Branwen Nia Owen, Rebecca F. Baggaley, Jocelyn Elmes, Amy Harvey, Zara Shubber, Ailsa R. Butler, Romain Silhol, Peter Anton, Barbara Shacklett, Ariane van der Straten, Marie Claude Boily

Research output: Contribution to journalReview article

2 Citations (Scopus)

Abstract

HIV is more efficiently acquired during receptive anal intercourse (AI) compared to vaginal intercourse (VI) and may contribute substantially to female sex workers’ (FSW) high HIV burden. We aim to determine how common and frequent AI is among FSW globally.

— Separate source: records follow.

@[simp] theorem Plant.failedAfterSwitch_around (p : Plant) (c : Chan) (i : PortNo) (r : FailReason) :
    (p.failedAfterSwitch c i r).around c b = p.around c b := by simp [Plant.failedAfterSwitch]

theorem Plant.requestSpare_around_of (p : Plant) (c : Chan) {q : Plant} {o : Option PortNo} (h : p.requestSpare c = (q, o)) :
    q.around c false = p.around c false := by
  have := p.requestSpare_around c
  rwa [h] at this

@[simp] theorem Plant.askSpare_around (p : Plant) (c : Chan) (i : PortNo) (r : FailReason) (t : Nat) (after : Bool) :
    (p.askSpare c i r t after).around c false = p.around c false := by
  simp only [Plant.askSpare]
  split
  · next h => split <;> split <;> simp [p.requestSpare_around_of c h]
  · next h => simp [p.requestSpare_around_of c h]

@[simp] theorem Plant.turnToSpare_around (p : Plant) (c : Chan) (i : PortNo) : (p.turnToSpare c i).around c false = p.around c false := by
  simp [Plant.turnToSpare]

theorem Plant.spareAnew_around_of (p : Plant) (c : Chan) {q : Plant} {o : Option PortNo} (h : p.spareAnew c = (q, o)) :
    q.around c false = p.around c false := by
  unfold Plant.spareAnew at h
  split at h
  · cases h; rfl
  · exact p.requestSpare_around_of c h

@[simp] theorem Plant.spareLost_around (p : Plant) (c : Chan) (i : PortNo) : (p.spareLost c i).around c false = p.around c false := by
  simp [Plant.spareLost, Plant.around_modChan]

@[simp] theorem Plant.takePath_around (p : Plant) (c : Chan) : (p.takePath c).around c false = p.around c false := by
  unfold Plant.takePath
  repeat' split
  all_goals simp

@[simp] theorem Plant.beginTake_around (p : Plant) (c : Chan) (kind : TakeKind) (o : TakeOption) :
    (p.beginTake c kind o).around c false = p.around c false := by
  simp [Plant.beginTake, apply_ite (Plant.around · c false), Plant.around_modChan]

@[simp] theorem Plant.verifyOutcome_around (p : Plant) (c : Chan) (i : PortNo) (o : DevOutcome) :
    (p.verifyOutcome c i o).around c false = p.around c false := by
  simp only [Plant.verifyOutcome]
  repeat' split
  all_goals simp

@[simp] theorem Plant.withhold_around (p : Plant) (c : Chan) (r : WithholdReason) : (p.withhold c r).around c b = p.around c b := rfl

@[simp] theorem Plant.beginConfirm_around (p : Plant) (c : Chan) (demoted : Bool) :
    (p.beginConfirm c demoted).around c b = p.around c b := by
  simp [Plant.beginConfirm, Plant.around_modChan]

@[simp] theorem Plant.leaveConfirm_around (p : Plant) (c : Chan) (r : WithholdReason) : (p.leaveConfirm c r).around c b = p.around c b := by
  simp [Plant.leaveConfirm, Plant.around_modChan]

@[simp] theorem Plant.expireConfirm_around (p : Plant) (c : Chan) : (p.expireConfirm c).around c false = p.around c false := by
  unfold Plant.expireConfirm
  repeat' split
  all_goals simp

@[simp] theorem Plant.trigger_around (p : Plant) (c : Chan) : (p.trigger c).around c false = p.around c false := by
  unfold Plant.trigger
  repeat' split
  all_goals simp

@[simp] theorem Plant.tellResume_around (p : Plant) (c : Chan) (r : ReturnRec) (cancel : Bool) :
    (p.tellResume c r cancel).around c b = p.around c b := rfl

@[simp] theorem Plant.logAtReturn_around (p : Plant) (c : Chan) (tRet : Nat) : (p.logAtReturn c tRet).around c b = p.around c b := by
  unfold Plant.logAtReturn
  repeat' split
  all_goals simp

@[simp] theorem Plant.cancelReturn_around (p : Plant) (c : Chan) (why : CancelReason) :
    (p.cancelReturn c why).around c b = p.around c b := by
  simp only [Plant.cancelReturn]
  repeat' split
  all_goals simp [Plant.around_modChan]

@[simp] theorem Plant.healthReport_around (p : Plant) (c : Chan) (before after : Health) :
    (p.healthReport c before after).around c false = p.around c false := by
  unfold Plant.healthReport
  repeat' split
  all_goals simp [Plant.around_modChan]

/-! ## Local running -/

@[simp] theorem Plant.cutOnFiller_around (p : Plant) (c : Chan) (before : SwitchPos) :
    (p.cutOnFiller c before).around c b = p.around c b := by
  simp only [Plant.cutOnFiller]
  repeat' split
  all_goals simp

@[simp] theorem Plant.toFiller_around (p : Plant) (c : Chan) (cause : SwitchCause) : (p.toFiller c cause).around c b = p.around c b := by
  simp [Plant.toFiller]

@[simp] theorem Plant.enterLocal_around (p : Plant) (c : Chan) : (p.enterLocal c).around c b = p.around c b := by
  unfold Plant.enterLocal
  split <;> simp

@[simp] theorem Plant.tellDone_around (p : Plant) (c : Chan) (k : TakeRec) (j : JoinRec) (kind : EntryKind) :
    (p.tellDone c k j kind).around c b = p.around c b := rfl

@[simp] theorem Plant.tellBridge_around (p : Plant) (c : Chan) (k : TakeRec) (r : BridgeReason) (t : Nat) :
    (p.tellBridge c k r t).around c b = p.around c b := rfl

@[simp] theorem Plant.endOnBridge_around (p : Plant) (c : Chan) (t : Nat) (r : BridgeReason) :
    (p.endOnBridge c t r).around c b = p.around c b := by
  simp only [Plant.endOnBridge]
  repeat' split
  all_goals simp

@[simp] theorem Plant.follow_around (p : Plant) (c : Chan) : (p.follow c).around c b = p.around c b := by
  unfold Plant.follow
  split <;> simp

/-! ## A port's settling -/

/-- No other channel works with the port. -/
def Plant.Sole (p : Plant) (c : Chan) (i : PortNo) : Prop := ∀ d, d ≠ c → (p.chan d).portInUse ≠ some i

theorem Plant.sole_of_around {p q : Plant} {c : Chan} {i : PortNo} (h : q.around c b = p.around c b) (hs : p.Sole c i) : q.Sole c i :=
  fun d hd => by rw [Plant.otherChans_of_around h d hd]; exact hs d hd

theorem Plant.usersOf_sole {p : Plant} {c : Chan} {i : PortNo} (hs : p.Sole c i) : ∀ d ∈ p.usersOf i, d = c := by
  intro d hd
  by_contra hne
  exact hs d hne ((p.mem_usersOf i d).mp hd).1

theorem Plant.settlePort_around (p : Plant) (c : Chan) (i : PortNo) (hs : p.Sole c i) : (p.settlePort i).around c b = p.around c b := by
  have takes : ∀ (l : List Chan) (q : Plant), (∀ d ∈ l, d = c) → (l.foldl Plant.takeHeads q).around c b = q.around c b := by
    intro l
    induction l with
    | nil => intro q _; rfl
    | cons d l ih =>
      intro q h
      obtain rfl := h d (by simp)
      rw [List.foldl_cons, ih _ fun e he => h e (by simp [he]), Plant.takeHeads_around]
  have drop : (({ p with ports := p.ports.set i.val (p.port i).dropFinished } : Plant)).around c b = p.around c b :=
    p.around_setPort c i _ (by simp)
  simp only [Plant.settlePort, Plant.arbitrate_around, Plant.userTakes]
  rw [takes _ _ (Plant.usersOf_sole (p := { p with ports := p.ports.set i.val (p.port i).dropFinished }) hs), drop]

theorem Plant.wakeCue_around (p : Plant) (c : Chan) (hs : ∀ i, (p.chan c).portInUse = some i → p.Sole c i) :
    (p.wakeCue c).around c b = p.around c b := by
  unfold Plant.wakeCue
  split
  · next i hi => exact p.settlePort_around c i (hs i hi)
  · simp

theorem Plant.joinFail_around (p : Plant) (c : Chan) (i : PortNo) (r : FailReason) (hs : p.Sole c i) :
    (p.joinFail c i r).around c false = p.around c false := by
  simp only [Plant.joinFail]
  have settle : ∀ q : Plant, q.around c false = p.around c false → (q.settlePort i).around c false = p.around c false := fun q h => by
    rw [q.settlePort_around c i (Plant.sole_of_around h hs), h]
  split
  · refine settle _ ?_
    split <;> simp
  · exact settle _ (by simp)

theorem Plant.localJoin_around (p : Plant) (c : Chan) (i : PortNo) (hs : p.Sole c i) :
    (p.localJoin c i).around c false = p.around c false := by
  simp only [Plant.localJoin]
  split
  · rw [Plant.joinFail_around _ c i .timeout (Plant.sole_of_around (p := p) (b := true) (by simp) hs)]; simp
  · simp

theorem Plant.pointDone_around (p : Plant) (c : Chan) (i : PortNo) (hs : p.Sole c i) :
    (p.pointDone c i).around c false = p.around c false := by
  simp only [Plant.pointDone]
  repeat' split
  all_goals simp [Plant.joinFail_around _ c i _ hs]

theorem Plant.listOutcome_around (p : Plant) (c : Chan) (i : PortNo) (purpose : Purpose) (live : Bool) (cmd : DevCmd)
    (o : DevOutcome) (hs : p.Sole c i) : (p.listOutcome c i purpose live cmd o).around c false = p.around c false := by
  have sole : (p.writeLast c o).Sole c i := Plant.sole_of_around (b := true) (p.writeLast_around c o) hs
  simp only [Plant.listOutcome]
  repeat' split
  all_goals simp [Plant.joinFail_around _ c i _ sole, Plant.pointDone_around _ c i sole]

end Sys2Proof.Machine
end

We searched PubMed, Embase and PsycINFO for studies reporting the proportion of FSW practising AI (prevalence) and/or the number of AI acts (frequency) worldwide from 01/1980 to 10/2018. We assessed the influence of participant and study characteristics on AI prevalence (e.g. continent, study year and interview method) through sub-group analysis. Of 15,830 identified studies, 131 were included. Nearly all (N = 128) reported AI prevalence and few frequency (N = 13), over various recall periods. Most studies used face-to-face interviews (N = 111). Pooled prevalences varied little by recall period (lifetime: 15.7% 95%CI 12.2–19.3%, N = 30, I 2 = 99%; past month: 16.2% 95%CI 10.8–21.6%, N = 18, I 2 = 99%). The pooled proportion of FSW reporting < 100% condom use tended to be non-significantly higher during AI compared to during VI (e.g. any unprotected VI: 19.1% 95%CI 1.7–36.4, N = 5 and any unprotected AI: 46.4% 95%CI 9.1–83.6, N = 5 in the past week). Across all study participants, between 2.4 and 15.9% (N = 6) of all intercourse acts (AI and VI) were anal. Neither AI prevalence nor frequency varied substantially by any participant or study characteristics. Although varied, AI among FSW is generally common, inconsistently protected with condoms and practiced sufficiently frequently to contribute substantially to HIV acquisition in this risk group. Interventions to address barriers to condom use are needed.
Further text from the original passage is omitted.